Top 5 recommendations for the user based on item-based collaborative filtering method
user_ratings user_predictions
Recommended Items
B00829THK0 0.00 0.33
B007WTAJTO 0.00 0.32
B00829TIEK 0.00 0.28
B002R5AM7C 0.00 0.27
B003ES5ZUU 0.00 0.27
In [0]:
compare_dict['SVD Item-based Collaborative Filtering'] = result
In [42]:
print('Evaluating SVD for Item-based Collaborative Filtering'); print('--'*60)
rmse_df = pd.concat([ratings_item.mean(), preds_df.mean()], axis = 1)
rmse_df.columns = ['Avg_actual_ratings', 'Avg_predicted_ratings']
RMSE = round((((rmse_df['Avg_actual_ratings'] - rmse_df['Avg_predicted_ratings']) ** 2).mean() ** 0.5), 4)
print('RMSE OF ITEM BASED COLLABORATIVE FILTERING USING MATRIX FACTORIZATION METHOD (SVD): {}'.format(RMSE))
Evaluating SVD for Item-based Collaborative Filtering
------------------------------------------------------------------------------------------------------------------------
RMSE OF ITEM BASED COLLABORATIVE FILTERING USING MATRIX FACTORIZATION METHOD (SVD): 0.0033

Observation 5 - Item Based Collaborative Filtering -- SVD
  • Above we evaluated SVD for item-based collaborative filtering and it can be seen that the RMSE of SVD model 0.0033.
In [0]:
del (RMSE, U, sigma, Vt, all_user_predicted_ratings, given_num_of_ratings, possible_num_of_ratings, result, rmse_df, 
     density, preds_df, recommend_items, user_id)

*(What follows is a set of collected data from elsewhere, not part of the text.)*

-- ==== Sys2Proof/Machine/ScalarFp.lean ====
section
/-!
DEFINITION. Scalar floating-point instructions (R62, R146 to R148).
-/
namespace Sys2Proof.Machine

open Sys2Proof

/-- The low bits of an x register that a precision reads. -/
def precCode (p : Prec) (w : Word) : Nat := w.toNat % 2 ^ (precFmt p).width
/-- A floating-point operand as the FTZ bit reads it (R134). -/
def State.fpRead (s : State) (p : Prec) (i : BitVec 5) : Fp := (precFmt p).read s.ftz (precCode p (s.x i))
/-- A result written zero-extended, its flags raised and the generator set (R65, R130, R132). -/
def State.fpWrite (s : State) (d : BitVec 5) (r : Nat × FFlags) (lfsr : Word) : State :=
  ((s.setX d (BitVec.ofNat 64 r.1)).raiseFlags r.2).setLfsr lfsr

/-- An arithmetic operation that rounds once, parked some clocks. -/
def fpOp (d : BitVec 5) (r : Rnd) (p : Prec) (clks : Nat) (f : Env → Nat × FFlags) (s : State) : Out :=
  let (v, l) := s.env (precFmt p) (s.mode r)
  finish 4 ((s.fpWrite d (f v) l).busy clks)

/-- The park of FDIV and FSQRT (R145). -/
def divClks (p : Prec) : Nat := match p with | .f32 => 12 | .f64 => 24

/-- FADD (R147). -/
def execFadd (d a b : BitVec 5) (r : Rnd) (p : Prec) (s : State) : Out := fpOp d r p 1 (fun v => fpAdd v (s.fpRead p a) (s.fpRead p b)) s
/-- FSUB (R147). -/
def execFsub (d a b : BitVec 5) (r : Rnd) (p : Prec) (s : State) : Out := fpOp d r p 1 (fun v => fpSub v (s.fpRead p a) (s.fpRead p b)) s
/-- FMUL (R147). -/
def execFmul (d a b : BitVec 5) (r : Rnd) (p : Prec) (s : State) : Out := fpOp d r p 1 (fun v => fpMul v (s.fpRead p a) (s.fpRead p b)) s
/-- FMA (R147). -/
def execFma (d a b : BitVec 5) (r : Rnd) (p : Prec) (s : State) : Out :=
  fpOp d r p 1 (fun v => fpFma v false (s.fpRead p a) (s.fpRead p b) (s.fpRead p d)) s
/-- FDIV (R147). -/
def execFdiv (d a b : BitVec 5) (r : Rnd) (p : Prec) (s : State) : Out :=
  fpOp d r p (divClks p) (fun v => fpDiv v (s.fpRead p a) (s.fpRead p b)) s
/-- FSQRT (R147). -/
def execFsqrt (d a : BitVec 5) (r : Rnd) (p : Prec) (s : State) : Out := fpOp d r p (divClks p) (fun v => fpSqrt v (s.fpRead p a)) s

/-- FMIN and FMAX do not round (R133, R146). -/
def fpPick (isMax : Bool) (d a b : BitVec 5) (p : Prec) (s : State) : Out :=
  let v : Env := { fmt := precFmt p, mode := .rne, ftz := s.ftz }
  finish 4 (s.fpWrite d (fpMinMax v isMax (s.fpRead p a) (s.fpRead p b)) s.hart.lfsr)
/-- FMIN (R147). -/
def execFmin (d a b : BitVec 5) (p : Prec) (s : State) : Out := fpPick false d a b p s
/-- FMAX (R147). -/
def execFmax (d a b : BitVec 5) (p : Prec) (s : State) : Out := fpPick true d a b p s
/-- FCMP (R147). -/
def execFcmp (d a b : BitVec 5) (c : FCond) (p : Prec) (s : State) : Out :=
  let (t, f) := fpCompare c (s.fpRead p a) (s.fpRead p b)
  finish 4 (s.fpWrite d (if t then 1 else 0, f) s.hart.lfsr)
/-- FCLASS (R147). -/
def execFclass (d a : BitVec 5) (p : Prec) (s : State) : Out :=
  finish 4 (s.setX d (BitVec.ofNat 64 (fpClass (precFmt p) (precCode p (s.x a)))))

/-! ## FCVT (R135, R148) -/

/-- The other precision. -/
def otherPrec : Prec → Prec | .f32 => .f64 | .f64 => .f32
/-- A float-to-float conversion between two layouts. -/
def cvtFloat (d a : BitVec 5) (r : Rnd) (src dst : FpFmt) (s : State) : Out :=
  let (v, l) := s.env dst (s.mode r)
  finish 4 (s.fpWrite d (fpConvert v (src.read s.ftz ((s.x a).toNat % 2 ^ src.width))) l)
/-- A float-to-integer conversion clamped to lo..hi, written as a 64-bit word. -/
def cvtToInt (d a : BitVec 5) (r : Rnd) (p : Prec) (lo hi : Int) (s : State) : Out :=
  let (v, l) := s.env (precFmt p) (s.mode r)
  let (i, f) := fpToInt v.mode v.u lo hi (s.fpRead p a)
  finish 4 (s.fpWrite d ((BitVec.ofInt 64 i).toNat, f) l)
/-- An integer-to-float conversion. -/
def cvtOfInt (d : BitVec 5) (r : Rnd) (p : Prec) (i : Int) (s : State) : Out :=
  let (v, l) := s.env (precFmt p) (s.mode r)
  finish 4 (s.fpWrite d (fpOfInt v i) l)
/-- FCVT (R148). -/
def execFcvt (d a : BitVec 5) (c : Conv) (r : Rnd) (p : Prec) (s : State) : Out :=
  match c with
  | .otherPrec => cvtFloat d a r (precFmt p) (precFmt (otherPrec p)) s
  | .toI64 => cvtToInt d a r p (-(2 ^ 63)) (2 ^ 63 - 1) s
  | .toU64 => cvtToInt d a r p 0 (2 ^ 64 - 1) s
  | .toI32 => cvtToInt d a r p (-(2 ^ 31)) (2 ^ 31 - 1) s
  | .toU32 => cvtToInt d a r p 0 (2 ^ 32 - 1) s
  | .ofI64 => cvtOfInt d r p (s.x a).toInt s
  | .ofU64 => cvtOfInt d r p (s.x a).toNat s
  | .ofI32 => cvtOfInt d r p ((s.x a).setWidth 32).toInt s
  | .ofU32 => cvtOfInt d r p ((s.x a).toNat % 2 ^ 32) s
  | .toBf16 => cvtFloat d a r (precFmt p) bf16 s
  | .ofBf16 => cvtFloat d a r bf16 (precFmt p) s
  | .toF16 => cvtFloat d a r (precFmt p) fp16 s
  | .ofF16 => cvtFloat d a r fp16 (precFmt p) s

end Sys2Proof.Machine
end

Product Similarity based on Sklearn Nearest Neighbor
In [44]:
print('Product similarity based on Sklearn Nearest Neighbor'); print('--'*40)
k = 5
df_knn = ratings.pivot(index = 'ProductID', columns = 'UserID', values = 'Rating').fillna(0)
df_knn_matrix = csr_matrix(df_knn.values)

model_knn = NearestNeighbors(metric = 'cosine', algorithm = 'brute', n_neighbors = k)
model_knn.fit(df_knn_matrix)

query_item = np.random.choice(df_knn.shape[0])
query_user = np.random.choice(df_knn.shape[1])
distances, indices = model_knn.kneighbors(df_knn.iloc[query_item, :].values.reshape(1, -1), n_neighbors = k+1)

for i in range(0, len(distances.flatten())):
  if i == 0:
    print('Recommendations for {0}:\n'.format(df_knn.index[query_item]))
  else:
    print('{0}: {1}, with distance of {2}:'.format(i, df_knn.index[indices.flatten()[i]], distances.flatten()[i]))
Product similarity based on Sklearn Nearest Neighbor
--------------------------------------------------------------------------------
Recommendations for B008R79VMQ:

1: B0017S37IG, with distance of 0.3845425451033364:
2: B003VVYL46, with distance of 0.3845425451033364:
3: B0016VA4L2, with distance of 0.3845425451033364:
4: B0014KO1M8, with distance of 0.3845425451033364:
5: B007UE2SPE, with distance of 0.3845425451033364:

Model based Collaborative Filtering: k-NN
In [45]:
print('Further reducing the number of users'); 
print('Earlier we had considered users those who rated >=50 products, now to avoid memory issues let\'s take users those who\'ve rated >100 products')
print('--'*40)

ratings_df = ratings_df[ratings_df['UserIDCounts'] > 100]
print(f'Number of rows {ratings_df.shape[0]} and number of columns {ratings_df.shape[1]} in filtered dataframe')
print('Number of unique USERS in further filtered ratings dataframe = ', ratings_df['UserID'].nunique())
print('Number of unique PRODUCTS in further filteredratings dataframe = ', ratings_df['ProductID'].nunique())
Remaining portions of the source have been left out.